### EXERCISE DATA
/-- A master's break, 13 + `BREAK` bit times with a delimiter of one, and header (R271). -/
def Dev.linHead (d : Dev) (ch id : Nat) : Dev := d.emit (.linHeader ch (linPid id) (13 + d.rd F.LIN_CFG_BREAK [ch]))

/-- Role of an identifier, 0 ignore, 1 publish, 2 subscribe. -/
def Dev.linRole (d : Dev) (ch id : Nat) : Nat := d.rd F.LIN_FRAME_ROLE [ch, id]

/-- Data length of an identifier. -/
def Dev.linLen (d : Dev) (ch id : Nat) : Nat := d.rd F.LIN_FRAME_LENGTH [ch, id]

/-- The checksum of a response (ISO 17987): inverted sum with end-around carry, over the protected identifier too for the
enhanced model; frames 0x3C and 0x3D always use the classic one (R266). -/
def linChecksum (pid : Nat) (data : List Byte) (enhanced : Bool) : Nat :=
  let add (a b : Nat) : Nat := if 255 < a + b then a + b - 255 else a + b
  255 - (data.foldl (fun a b => add a b.toNat) (if enhanced then pid else 0))

def Dev.linSum (d : Dev) (ch id : Nat) (data : List Byte) : Nat :=
  linChecksum (linPid id) data (d.on F.LIN_FRAME_ENHANCED [ch, id] && id != 0x3C && id != 0x3D)

/-- The bytes of a response on the bus, at the measured bit time for a slave (R275); a silent channel leaves them to its companion
(R265, R660). -/
def Dev.linSend (d : Dev) (ch id : Nat) (data : List Byte) (bit : Option Nat) : Dev :=
  if d.quiet then d else d.emit (.linData ch data (d.linSum ch id data) bit)

/-- Does a frame of a slave that answers for `id` carry its response-error bit, from byte `frm` of its data on (R277)? -/
def Dev.linCarries (d : Dev) (ch id frm : Nat) : Bool :=
  d.on F.LIN_RESPERR_VALID [ch] && d.rd F.LIN_RESPERR_FRAME [ch] == id && !d.on F.LIN_CFG_ROLE [ch] &&
    decide (frm ≤ d.rd F.LIN_RESPERR_BIT [ch] / 8 ∧ d.rd F.LIN_RESPERR_BIT [ch] / 8 < d.linLen ch id)

/-- The response-error bit put into data that carries it. -/
def Dev.putRespErr (d : Dev) (ch : Nat) (data : List Byte) : List Byte :=
  let bit := d.rd F.LIN_RESPERR_BIT [ch]
  data.mapIdx fun i x => if i = bit / 8 then BitVec.ofNat 8 (insBits x.toNat (bit % 8) (bit % 8) (d.linCh ch).respErr.toNat) else x

/-- The data that the channel sends for an identifier: its buffer, with the response-error bit of a slave (R269, R277). -/
def Dev.linData (d : Dev) (ch id : Nat) : List Byte :=
  let b := slice (d.linBuf ch id).data 0 (d.linLen ch id)
  if d.linCarries ch id 0 then d.putRespErr ch b else b

/-- Publish a response after its header: the buffer is copied and its updated mark cleared (R269). A silent channel does the same
beside its companion, and sends nothing (R265, R674) (DEDUCED, log entry 104). -/
def Dev.linPublish (d : Dev) (ch id brk : Nat) (bit : Option Nat) : Dev :=
  let data := d.linData ch id
  let d := d.modLin ch fun c =>
    { c with bufs := smod c.bufs id fun b => { b with updated := false }, cur := some { id, publish := true, brk, data, sum := d.linSum ch id data, carries := d.linCarries ch id 0 } }
  d.linSend ch id data bit

/-- Await a response. -/
def Dev.linAwait (d : Dev) (ch id brk : Nat) (event : Option Nat) : Dev :=
  d.modLin ch fun c => { c with cur := some { id, event, brk } }

/-- No response belongs to the slot or header. -/
def Dev.linNone (d : Dev) (ch : Nat) : Dev := d.modLin ch fun c => { c with cur := none }

/-- A master's go-to-sleep frame that is due goes out once its bus is free (R274, R540). -/
def Dev.goToSleep (d : Dev) (ch : Nat) : Dev :=
  if (d.linCh ch).sleepDue && (d.linCh ch).cur.isNone then
    let data := 0 :: List.replicate 7 0xFF
    ((d.linHead ch 0x3C).emit (.linData ch data (d.linSum ch 0x3C data) none)).modLin ch fun c => { c with sleepDue := false }
  else d

/-! ### Errors of a response (R277, R278) -/

/-- The response-error bit of a slave is set (R277). -/
def Dev.linRespErr (d : Dev) (ch : Nat) : Dev :=
  if d.on F.LIN_RESPERR_VALID [ch] && !d.on F.LIN_CFG_ROLE [ch] then d.modLin ch fun c => { c with respErr := true } else d

/-- An event-triggered response with an error is a collision: the resolving table runs at the end of the slot (R272, R273). -/
def Dev.linCollide (d : Dev) (ch : Nat) (event : Option Nat) : Dev :=
  match event with
  | none => d
  | some t => (d.bump F.LIN_EVT_COLLISION_COUNT [ch]).modPos ch fun p => { p with resolve := some t }

/-- A response that is still awaited when a slot or a header begins has not come; where several may answer, none need (R272, R278). -/
def Dev.linLapse (d : Dev) (ch : Nat) : Dev :=
  match (d.linCh ch).cur with
  | none => d
  | some s => if s.heading || s.publish || s.event.isSome then d.linNone ch else (d.linNone ch).bump F.LIN_NO_RESP_COUNT [ch]

/-! ### Master schedules (R271–R274) -/

/-- Entries of a table, and its first entry; an invalid table has none. -/
def Dev.linTable (d : Dev) (ch t : Nat) : Nat × Nat :=
  if d.on F.LIN_TABLE_VALID [ch, t] then (d.rd F.LIN_TABLE_FIRST [ch, t], d.rd F.LIN_TABLE_COUNT [ch, t]) else (0, 0)

/-- Go on at an index of a table: past its end, a resolving run returns to the table that it interrupted, and any other begins
again (R273). Answers the table, the index and the returns still open. -/
def Dev.linGoOn (d : Dev) (ch t i : Nat) : List (Nat × Nat) → Nat × Nat × List (Nat × Nat)
  | [] => (t, if (d.linTable ch t).2 ≤ i then 0 else i, [])
  | b :: r => if (d.linTable ch t).2 ≤ i then d.linGoOn ch b.1 b.2 r else (t, i, b :: r)

/-- The table that runs when no collision is being resolved. -/
def Dev.linBase (d : Dev) (ch : Nat) : Nat :=
  match (d.lpos ch).back.getLast? with
  | some b => b.1
  | none => d.rd F.LIN_SCHED_ACTIVE [ch]

/-- The end of a slot: a table switch, a collision-resolving run and its return, or the next entry (R273, R274). A collision inside
a resolving run interrupts that run in turn. Answers the table and the index of the next slot. -/
def Dev.linNext (d : Dev) (ch : Nat) : Nat × Nat × LinPos :=
  let p := d.lpos ch
  let act := d.rd F.LIN_SCHED_ACTIVE [ch]
  let next := if p.started then p.index + 1 else p.index
  match p.req with
  | some t => (t, 0, { p with started := true, index := 0, req := none, resolve := none, back := [] })
  | none =>
    let (t, i, back) := d.linGoOn ch act next p.back
    match p.resolve with
    | some k =>
      if (d.linTable ch k).2 = 0 then (t, i, { p with started := true, index := i, resolve := none, back })
      else (k, 0, { p with started := true, index := 0, resolve := none, back := (t, i) :: back })
    | none => (t, i, { p with started := true, index := i, back })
######
### [DIRECTIONS FOR THIS TASK]
The required answer is the exact run of lines above starting at the line with "data.mapIdx fun i" and ending at the line with "id, event, brk", with both ends present.

### [EXPECTED OUTPUT]
  data.mapIdx fun i x => if i = bit / 8 then BitVec.ofNat 8 (insBits x.toNat (bit % 8) (bit % 8) (d.linCh ch).respErr.toNat) else x

/-- The data that the channel sends for an identifier: its buffer, with the response-error bit of a slave (R269, R277). -/
def Dev.linData (d : Dev) (ch id : Nat) : List Byte :=
  let b := slice (d.linBuf ch id).data 0 (d.linLen ch id)
  if d.linCarries ch id 0 then d.putRespErr ch b else b

/-- Publish a response after its header: the buffer is copied and its updated mark cleared (R269). A silent channel does the same
beside its companion, and sends nothing (R265, R674) (DEDUCED, log entry 104). -/
def Dev.linPublish (d : Dev) (ch id brk : Nat) (bit : Option Nat) : Dev :=
  let data := d.linData ch id
  let d := d.modLin ch fun c =>
    { c with bufs := smod c.bufs id fun b => { b with updated := false }, cur := some { id, publish := true, brk, data, sum := d.linSum ch id data, carries := d.linCarries ch id 0 } }
  d.linSend ch id data bit

/-- Await a response. -/
def Dev.linAwait (d : Dev) (ch id brk : Nat) (event : Option Nat) : Dev :=
  d.modLin ch fun c => { c with cur := some { id, event, brk } }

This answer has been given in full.